The article, Do ‘Social’ Search Engines Have the Answers?, goes beyond the happenings at Yahoo Social Media and Google with a featurette on PreFound.com;

At PreFound, launched this year, users contribute to the knowledge pool by submitting clusters of websites that they believe would appeal to like-minded people. As an incentive, the largest contributors even get a share of PreFound’s advertising money.

A visitor looking for information on, say, New Jersey beaches can get the user-recommended sites, grouped by users. One user’s cluster gives you restaurants, Internet cafes and other information on the coastal town of Ventnor City, N.J.

The more people contribute sites, the better the results.

The article also discusses the adaptation of social search over the last year by Google and how Yahoo has repositioned its search offering and presence to a mantra of Social Search.
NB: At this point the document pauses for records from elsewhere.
/-- Time alignment (R100, R101): a die that is not aligned keeps fifteen exchanges; the sixteenth makes it step RTIME,
once, by the offset of the exchange with the least round trip; a later one within 20 ns aligns it, and one beyond makes it
measure again. An aligned die that measures an offset beyond 20 ns corrects it and records it. The census and the pairing
hold (R103, R105, R108, R109, R110, R118, R119): the census closes over the dies that completed stage 10 and the RM
evaluates it; a matching digest releases HOLD-UNTESTED, the held dies, a HELD port or an image's format and is remembered,
and any other is refused; a driver's ABI is refused, attached or held. That a combination's digest of a format and its
port are taken as R108's is the model's choice (log 105). -/
def Obligations.TimeCensusAndPairing : Prop :=
  ((∀ (s : State) (d m : Nat) (t1 t2 t3 t4 : Word), AlignsTo s d m → (keptExch s d).length < 15 →
    Completes (.rtimeExchange d t1 t2 t3 t4) s (fun t =>
      t.boot = { s.boot with exch := s.boot.exch ++ [⟨d, t1, t2, t3, t4⟩] } ∧ t.regs = s.regs ∧ t.recs = s.recs)) ∧
  (∀ (s : State) (d m : Nat) (t1 t2 t3 t4 : Word) (x : Exch), AlignsTo s d m → (keptExch s d).length = 15 →
    s.boot.stepped.contains d = false → bestExch (keptExch s d ++ [⟨d, t1, t2, t3, t4⟩]) = some x →
    Completes (.rtimeExchange d t1 t2 t3 t4) s (fun t =>
      t.rtime d = ((s.rtime d : Int) + round10 x.offset2).toNat % 2 ^ 64 ∧ t.boot.stepped.contains d = true ∧
      (∀ y ∈ keptExch s d, x.trip ≤ y.trip) ∧ t.boot.exch = s.boot.exch ++ [⟨d, t1, t2, t3, t4⟩] ∧
      t.rd d Reg.DC_RTIME_STATUS_ALIGNED = 0 ∧ HandsOver d 0 0x012 0 s t ∧
      RegsBut [(d, Reg.DC_RTIME), (d, Reg.DC_RTIME_STATUS_OFFSET)] s t)) ∧
  (∀ (s : State) (d m : Nat) (t1 t2 t3 t4 : Word), AlignsTo s d m → (keptExch s d).length = 15 →
    s.boot.stepped.contains d = true → Completes (.rtimeExchange d t1 t2 t3 t4) s (fun t =>
      t.boot = { s.boot with exch := s.boot.exch ++ [⟨d, t1, t2, t3, t4⟩] } ∧ t.regs = s.regs ∧ t.recs = s.recs)) ∧
  (∀ (s : State) (d m : Nat) (t1 t2 t3 t4 : Word), AlignsTo s d m → 16 ≤ (keptExch s d).length →
    -40 ≤ Exch.offset2 ⟨d, t1, t2, t3, t4⟩ → Exch.offset2 ⟨d, t1, t2, t3, t4⟩ ≤ 40 →
    Completes (.rtimeExchange d t1 t2 t3 t4) s (fun t =>
      t.rd d Reg.DC_RTIME_STATUS_ALIGNED = 1 ∧ look d t.boot.follows = some m ∧ keptExch t d = [] ∧
      (s.boot.censusOpen = true → s.rd d Reg.DC_BOOT_STATUS_STAGE = 7 → t.rd d Reg.DC_BOOT_STATUS_STAGE = 8 ∧
        RegsBut [(d, Reg.DC_RTIME_STATUS_OFFSET), (d, Reg.DC_RTIME_STATUS_ALIGNED), (d, Reg.DC_BOOT_STATUS_STAGE)] s t))) ∧
  (∀ (s : State) (d m : Nat) (t1 t2 t3 t4 : Word), AlignsTo s d m → 16 ≤ (keptExch s d).length →
    (Exch.offset2 ⟨d, t1, t2, t3, t4⟩ < -40 ∨ 40 < Exch.offset2 ⟨d, t1, t2, t3, t4⟩) →
    Completes (.rtimeExchange d t1 t2 t3 t4) s (fun t =>
      t.rd d Reg.DC_RTIME_STATUS_ALIGNED = 0 ∧ t.boot.follows = s.boot.follows ∧ keptExch t d = [] ∧
      (∀ y ∈ s.boot.exch, y.die ≠ d → y ∈ t.boot.exch) ∧ RegsBut [(d, Reg.DC_RTIME_STATUS_OFFSET)] s t)) ∧
  (∀ (s : State) (d : Nat) (o : Int), d < dieCount s.orderCode → dieUp s d = true →
    s.rd d Reg.DC_RTIME_STATUS_ALIGNED = 1 → s.rd d Reg.DC_RTIME_STATUS_MASTER = 0 →
    Completes (.rtimeRemeasure d o) s (fun t =>
      t.rd d Reg.DC_RTIME_STATUS_OFFSET = ofSigned 16 o ∧
      (-20 ≤ o → o ≤ 20 → t.boot = s.boot ∧ t.recs = s.recs) ∧
      ((20 < o ∨ o < -20) → SMap.get 0 t.boot.corr d = o ∧ HandsOver d 0 0x012 0 s t) ∧
      RegsBut [(d, Reg.DC_RTIME_STATUS_OFFSET)] s t))) ∧
  ((∀ (s : State) (ms : Nat), s.rack.rmUp = true → s.boot.censusOpen = true → stage10Dies s ≠ [] →
    (s.boot.censusMs ≤ ms ∨ (stage10Dies s).length = dieCount s.orderCode) →
    Completes (.censusClose ms) s (fun t =>
      t.boot.censusOpen = false ∧ (∀ d ∈ stage10Dies s, censusRow s d ∈ t.boot.census) ∧
      (∀ r ∈ t.boot.census, r ∈ s.boot.census ∨ r.die ∈ stage10Dies s) ∧ (t.boot.ready = true ↔ t.boot.hold = 0) ∧
      (majorsDiffer (allTuples t) = true → t.boot.hold = 1) ∧
      (majorsDiffer (allTuples t) = false → passes t (combo t) = false → t.boot.hold = 2) ∧
      (majorsDiffer (allTuples t) = false → passes t (combo t) = true → s.boot.dieHold = [] → t.boot.hold = 0))) ∧
  (∀ (s : State) (ms : Nat), (s.rack.rmUp = false ∨ s.boot.censusOpen = false ∨ stage10Dies s = [] ∨
      ms < s.boot.censusMs ∧ (stage10Dies s).length ≠ dieCount s.orderCode) →
    Completes (.censusClose ms) s (fun t => t = s)) ∧
  (∀ (s : State) (digest : BitVec 32), TakesDigests s → BitVec.ofNat 32 (comboDigest (combo s)) = digest →
    Completes (.untestedAccept digest) s (fun t =>
      digest ∈ t.boot.accepted ∧ t.boot.unqualified = true ∧ (∀ x ∈ t.boot.dieHold, x.2 = 1) ∧
      (∀ d, d < dieCount s.orderCode → dieUp s d = true → t.rd d Reg.DC_ACCEPT = digest.toNat) ∧
      (s.boot.hold = 2 → majorsDiffer (allTuples s) = false → t.boot.hold = 0 ∧ t.boot.ready = true) ∧
      (s.boot.hold = 2 → majorsDiffer (allTuples s) = true → t.boot.hold = 1) ∧
      (s.boot.hold ≠ 2 → t.boot.hold = s.boot.hold))) ∧
  (∀ (s : State) (digest : BitVec 32), TakesDigests s → BitVec.ofNat 32 (comboDigest (combo s)) ≠ digest →
    (∃ p ∈ s.host.abiHeld, BitVec.ofNat 32 (comboDigest (abiCombo s p)) = digest) ∨
      (∃ c ∈ s.boot.fmtHeld, BitVec.ofNat 32 (comboDigest (fmtCombo s c)) = digest) →
    Completes (.untestedAccept digest) s (fun t =>
      digest ∈ t.boot.accepted ∧ t.boot.hold = s.boot.hold ∧
      (∀ p ∈ s.host.abiHeld, BitVec.ofNat 32 (comboDigest (abiCombo s p)) = digest →
        attachOf t p = 2 ∧ t.rd (portDie p) Reg.HOST_ABI_STATUS_RESULT = 1 ∧ p ∉ t.host.abiHeld) ∧
      (∀ c, c ∈ t.boot.fmtHeld ↔ c ∈ s.boot.fmtHeld ∧ BitVec.ofNat 32 (comboDigest (fmtCombo s c)) ≠ digest))) ∧
  (∀ (s : State) (digest : BitVec 32), s.rack.rmUp = true →
    (s.boot.censusOpen = true ∨ s.boot.hold = 1 ∨ BitVec.ofNat 32 (comboDigest (combo s)) ≠ digest ∧
      (∀ p ∈ s.host.abiHeld, BitVec.ofNat 32 (comboDigest (abiCombo s p)) ≠ digest) ∧
      (∀ c ∈ s.boot.fmtHeld, BitVec.ofNat 32 (comboDigest (fmtCombo s c)) ≠ digest)) →
    Completes (.untestedAccept digest) s (fun t => t.boot = s.boot ∧ t.regs = s.regs ∧ t.host = s.host ∧
      t.recs.rackSeq = (s.recs.rackSeq + 1) % 65536)) ∧
  (∀ (s : State) (port : Nat) (abi : Compat), portDie port < dieCount s.orderCode → portLive s port = true →
    attachOf s port = 1 → abi.major < 2 ^ 16 → abi.minor < 2 ^ 16 →
    Completes (.hostAbi port abi) s (fun t =>
      t.rd (portDie port) Reg.HOST_ABI_MAJOR = abi.major ∧ t.rd (portDie port) Reg.HOST_ABI_MINOR = abi.minor ∧
      (abi.major ≠ (compatOf s (portDie port) 6).major →
        attachOf t port = 1 ∧ t.rd (portDie port) Reg.HOST_ABI_STATUS_RESULT = 2 ∧ t.host = s.host) ∧
      (abi.major = (compatOf s (portDie port) 6).major →
        (abiTested s = true ∨ BitVec.ofNat 32 (comboDigest (combo s ++ [tupKey 6 abi])) ∈ s.boot.accepted) →
        attachOf t port = 2 ∧ t.rd (portDie port) Reg.HOST_ABI_STATUS_RESULT = 1 ∧
        t.rd (portDie port) Reg.HOST_ABI_STATUS_ACTIVE = min abi.minor (compatOf s (portDie port) 6).minor % 2 ^ 16 ∧
        port ∉ t.host.abiHeld) ∧
      (abi.major = (compatOf s (portDie port) 6).major → abiTested s = false →
        BitVec.ofNat 32 (comboDigest (combo s ++ [tupKey 6 abi])) ∉ s.boot.accepted →
        attachOf t port = 3 ∧ t.rd (portDie port) Reg.HOST_ABI_STATUS_RESULT = 3 ∧ port ∈ t.host.abiHeld) ∧
      RegsBut [(portDie port, Reg.HOST_ABI_MAJOR), (portDie port, Reg.HOST_ABI_MINOR),
        (portDie port, Reg.HOST_STATUS_ATTACH), (portDie port, Reg.HOST_ABI_STATUS_RESULT),
        (portDie port, Reg.HOST_ABI_STATUS_ACTIVE)] s t ∧ t.boot = s.boot ∧ t.recs = s.recs)))

/-- Forwards and invalidations at a cache (Table COH-5): FwdGetS to a line in M of a partition with owned coherence
leaves it in O and sends the sectors to the requester; FwdGetM takes the line with its ACKS; Inv takes a shared line
and acknowledges it. No byte of HBM changes. Responses at a cache (Table COH-5, R262): Data makes a waiting line
shared, DataExcl makes it modified once no InvAck is owed, the last InvAck does so too, and WBAck or Nack STALE ends a
put. -/
def Obligations.CachesFollowTable : Prop :=
  ((∀ (s : State) (m : CohMsg) (l : Line), MeetsLine s .fwdGetS m l → m.homeReq = false → plainMode s m.part = false →
    l.st = .m → Completes (.fwdgets m) s (fun t =>
      (∃ l', findLine t m.dst m.dstSlice m.line = some l' ∧ l'.st = .o ∧ l'.sectors = l.sectors ∧
        (l.way < 16 → l' = { l with st := .o } ∧ t.slc.hbm = s.slc.hbm)) ∧
      (∃ r ∈ t.slc.net, (r.typ = .data ∨ r.typ = .dataP) ∧ r.msg.src = m.dst ∧ r.msg.dst = m.req ∧
        r.msg.line = m.line ∧ r.msg.mask = m.mask ∧ r.msg.data = lineData l) ∧ t.core = s.core)) ∧
  (∀ (s : State) (m : CohMsg) (l : Line), MeetsLine s .fwdGetM m l → (l.st = .o ∨ l.st = .m) →
    Completes (.fwdgetm m) s (fun t =>
      findLine t m.dst m.dstSlice m.line = none ∧
      (∃ r ∈ t.slc.net, (r.typ = .dataExcl ∨ r.typ = .dataExclP) ∧ r.msg.dst = m.req ∧ r.msg.mask = 15 ∧
        r.msg.acks = m.acks ∧ r.msg.dirty = dirtyMask l &&& 15 ∧ r.msg.data = lineData l) ∧
      t.slc.hbm = s.slc.hbm ∧ t.core = s.core)) ∧
  (∀ (s : State) (m : CohMsg) (l : Line), MeetsLine s .inv m l → l.st = .s →
    Completes (.inv m) s (fun t =>
      findLine t m.dst m.dstSlice m.line = none ∧
      (∃ r ∈ t.slc.net, r.typ = .invAck ∧ r.msg.src = m.dst ∧ r.msg.dst = m.req ∧ r.msg.line = m.line) ∧
      t.slc.hbm = s.slc.hbm ∧ t.core = s.core))) ∧
  ((∀ (s : State) (m : CohMsg) (l : Line), MeetsLine s .data m l → (l.st = .isD ∨ l.st = .ssD) →
    Completes (.data m) s (fun t => ∃ l', findLine t m.dst m.dstSlice m.line = some l' ∧ l'.st = .s ∧
      l'.sectors = (install false m l).sectors ∧ (l.way < 16 → l'.way = l.way ∧ t.slc.hbm = s.slc.hbm))) ∧
  (∀ (s : State) (m : CohMsg) (l : Line), MeetsLine s .dataP m l → (l.st = .isD ∨ l.st = .ssD) →
    Completes (.datap m) s (fun t => ∃ l', findLine t m.dst m.dstSlice m.line = some l' ∧ l'.st = .s ∧
      l'.sectors = (install false m l).sectors ∧ (l.way < 16 → l'.way = l.way ∧ t.slc.hbm = s.slc.hbm))) ∧
  (∀ (s : State) (m : CohMsg) (l : Line), MeetsLine s .dataExcl m l → (l.st = .imAD ∨ l.st = .smAD ∨ l.st = .omA) →
    Completes (.dataexcl m) s (fun t => ∃ l', findLine t m.dst m.dstSlice m.line = some l' ∧
      l'.cnt = l.cnt + m.acks ∧ l'.st = (if l.cnt + m.acks = 0 then .m else .imA) ∧
      l'.sectors = (install true m l).sectors ∧ (l.way < 16 → l'.way = l.way ∧ t.slc.hbm = s.slc.hbm))) ∧
  (∀ (s : State) (m : CohMsg) (l : Line), MeetsLine s .dataExclP m l → (l.st = .imAD ∨ l.st = .smAD ∨ l.st = .omA) →
    Completes (.dataexclp m) s (fun t => ∃ l', findLine t m.dst m.dstSlice m.line = some l' ∧
      l'.cnt = l.cnt + m.acks ∧ l'.st = (if l.cnt + m.acks = 0 then .m else .imA) ∧
      l'.sectors = (install true m l).sectors ∧ (l.way < 16 → l'.way = l.way ∧ t.slc.hbm = s.slc.hbm))) ∧
  (∀ (s : State) (m : CohMsg) (l : Line), MeetsLine s .invAck m l → (l.st = .imA ∨ l.st = .smAD) →
    Completes (.invack m) s (fun t => ∃ l', findLine t m.dst m.dstSlice m.line = some l' ∧ l'.cnt = l.cnt - 1 ∧
      l'.st = (if l.st = .imA ∧ l.cnt = 1 then .m else l.st) ∧ l'.sectors = l.sectors ∧
      (l.way < 16 → t.slc.hbm = s.slc.hbm))) ∧
  (∀ (s : State) (m : CohMsg) (l : Line), MeetsPut s .wbAck m l →
    (l.st = .miA ∨ l.st = .oiA ∨ l.st = .siA ∨ l.st = .iiA) →
    Completes (.wback m) s (fun t => findPut t m.dst m.dstSlice m.line = none ∧ t.slc.lines = s.slc.lines ∧
      t.slc.hbm = s.slc.hbm)) ∧
  (∀ (s : State) (m : CohMsg) (l : Line), MeetsPut s .nack m l → m.reason = 0 →
    (l.st = .miA ∨ l.st = .oiA ∨ l.st = .siA ∨ l.st = .iiA) →
    Completes (.nack m) s (fun t => findPut t m.dst m.dstSlice m.line = none ∧ t.slc.lines = s.slc.lines ∧
      t.slc.hbm = s.slc.hbm)))

/-- Requests at the directory (Table COH-6): GetS to an entry in M under owned coherence makes it O and forwards; GetM
of another die makes it the owner and forwards; Upg of an owner in O makes it M. Puts at the directory (Table COH-6):
a sharer leaves, an owner in M frees the entry, an owner in O leaves it shared; each is answered with WBAck. -/
def Obligations.DirectoriesFollowTable : Prop :=
  ((∀ (s : State) (m : CohMsg) (n : Nat) (e : DirEnt), MeetsEntry s .getS m n e → e.st = .m →
    plainMode s m.part = false → Completes (.gets m) s (fun t =>
      (∃ e', findDir t m.dst n m.line = some e' ∧ e'.st = .o ∧ e'.owner = e.owner ∧ e'.sharers = [m.src]) ∧
      (∃ r ∈ t.slc.net, r.typ = .fwdGetS ∧ r.msg.dst = e.owner ∧ r.msg.req = m.src ∧ r.msg.mask = m.mask) ∧
      t.rd m.dst (Reg.COH_FWD n) = min (s.rd m.dst (Reg.COH_FWD n) + 1) (2 ^ 48 - 1) ∧ t.slc.hbm = s.slc.hbm)) ∧
  (∀ (s : State) (m : CohMsg) (n : Nat) (e : DirEnt), MeetsEntry s .getM m n e → e.st = .m → m.src ≠ e.owner →
    Completes (.getm m) s (fun t =>
      (∃ e', findDir t m.dst n m.line = some e' ∧ e'.st = .m ∧ e'.owner = m.src ∧ e'.sharers = []) ∧
      (∃ r ∈ t.slc.net, r.typ = .fwdGetM ∧ r.msg.dst = e.owner ∧ r.msg.req = m.src ∧
        r.msg.acks = (delNat e.sharers m.src).length) ∧ t.slc.hbm = s.slc.hbm)) ∧
  (∀ (s : State) (m : CohMsg) (n : Nat) (e : DirEnt), MeetsEntry s .upg m n e → e.st = .o → m.src = e.owner →
    Completes (.upg m) s (fun t =>
      (∃ e', findDir t m.dst n m.line = some e' ∧ e'.st = .m ∧ e'.owner = m.src ∧ e'.sharers = []) ∧
      (∃ r ∈ t.slc.net, r.typ = .dataExcl ∧ r.msg.dst = m.src ∧ r.msg.mask = 0 ∧ r.msg.acks = e.sharers.length) ∧
      (∀ c ∈ e.sharers, ∃ r ∈ t.slc.net, r.typ = .inv ∧ r.msg.dst = c ∧ r.msg.req = m.src) ∧
      t.slc.hbm = s.slc.hbm))) ∧
  ((∀ (s : State) (m : CohMsg) (n : Nat) (e : DirEnt), MeetsEntry s .putS m n e → e.st = .s →
    e.sharers.contains m.src = true → Completes (.puts m) s (fun t =>
      (delNat e.sharers m.src ≠ [] →
        findDir t m.dst n m.line = some { e with sharers := delNat e.sharers m.src }) ∧
      (delNat e.sharers m.src = [] → findDir t m.dst n m.line = none) ∧
      (∃ r ∈ t.slc.net, r.typ = .wbAck ∧ r.msg.dst = m.src ∧ r.msg.line = m.line) ∧ t.slc.hbm = s.slc.hbm)) ∧
  (∀ (s : State) (m : CohMsg) (n : Nat) (e : DirEnt), MeetsEntry s .putM m n e → e.st = .m → m.src = e.owner →
    Completes (.putm m) s (fun t =>
      findDir t m.dst n m.line = none ∧
      (∃ r ∈ t.slc.net, r.typ = .wbAck ∧ r.msg.dst = m.src ∧ r.msg.line = m.line))) ∧
  (∀ (s : State) (m : CohMsg) (n : Nat) (e : DirEnt), MeetsEntry s .putO m n e → e.st = .o → m.src = e.owner →
    e.sharers ≠ [] → Completes (.puto m) s (fun t =>
      findDir t m.dst n m.line = some { e with st := .s } ∧
      (∃ r ∈ t.slc.net, r.typ = .wbAck ∧ r.msg.dst = m.src ∧ r.msg.line = m.line))))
Recently Yahoo launched what might be their most user friendly, revenue building and relevant social media product to date, Yahoo Trip Planner which is chocked full of searchable travel blogs, photos, ratings and suggestions.

More on Yahoo:

Eckart Walther, vice president of product management for Yahoo, said that although traditional search technology could be refined, it would probably remain best for fact-based searches. Social search, he said, provides the promise of answers to more subjective questions.

“If you asked me what the best hotel in San Francisco is, we’re different people, have different friends and different opinions,” Walther said. “Search engines are terrible at answering these kinds of questions.”




Comments

3 responses so far ↓

  • Lee Odden on Jul 18, 2006 at 8:12 am

    Hey Loren, I looks like great minds think alike!
    http://www.toprankblog.com/2006/07/social-search/

    That post also includes an article on social search and tagging by iProspect.
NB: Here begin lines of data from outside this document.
-- ==== Sys2Proof/Laws/KeepsEff.lean ====
section
/-! SUPPORT. `Keeps` for what a core instruction comes to. -/

namespace Sys2Proof.Machine

variable {F : Frame} {s₀ s : State}

structure KeepsE (F : Frame) (s : State) (x : Eff) : Prop where
  ofDone : ∀ {t u}, x = .done t u → Keeps F s u
  ofTrap : ∀ {a b c u}, x = .trap a b c u → Keeps F s u
  ofHold : ∀ {u}, x = .hold u → Keeps F s u

theorem KeepsE.done {t : Troupe} (h : Keeps F s₀ s) : KeepsE F s₀ (.done t s) := by
  constructor <;> intros <;> rename_i e <;> cases e; exact h
theorem KeepsE.trap {a b c : Nat} (h : Keeps F s₀ s) : KeepsE F s₀ (.trap a b c s) := by
  constructor <;> intros <;> rename_i e <;> cases e; exact h
theorem KeepsE.hold (h : Keeps F s₀ s) : KeepsE F s₀ (.hold s) := by
  constructor <;> intros <;> rename_i e <;> cases e; exact h
theorem KeepsE.wait : KeepsE F s₀ .wait := by
  constructor <;> intros <;> rename_i e <;> cases e

end Sys2Proof.Machine
end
  • Turin Shroud Group on Jul 18, 2006 at 4:28 pm

    While we agree, in general, with the premise as stated at PreFound: “We believe that communities of knowledgeable, interested people can identify relevant sites with greater accuracy than a search engine that depends on computer programs,” it is certainly to early to tell if the concept will work.

    There is a great danger that the bias of those interested in helping to build to site will be too influential.

    Bias will be particularly significant on controversial topics.

    Lets see what how it develops.

  • Blackbeard on Jul 18, 2006 at 4:49 pm

    So, better results via social networks? After watching Digg for the last 6 months, I can say that “social networks of intelligent people” don’t give you intelligent results. It might help at first, but if it becomes widespread, search engine marketers will buy people/votes instead of links(votes). As long as there is a monetary incentive to ranking high, then spam and bad results will always exist. Period.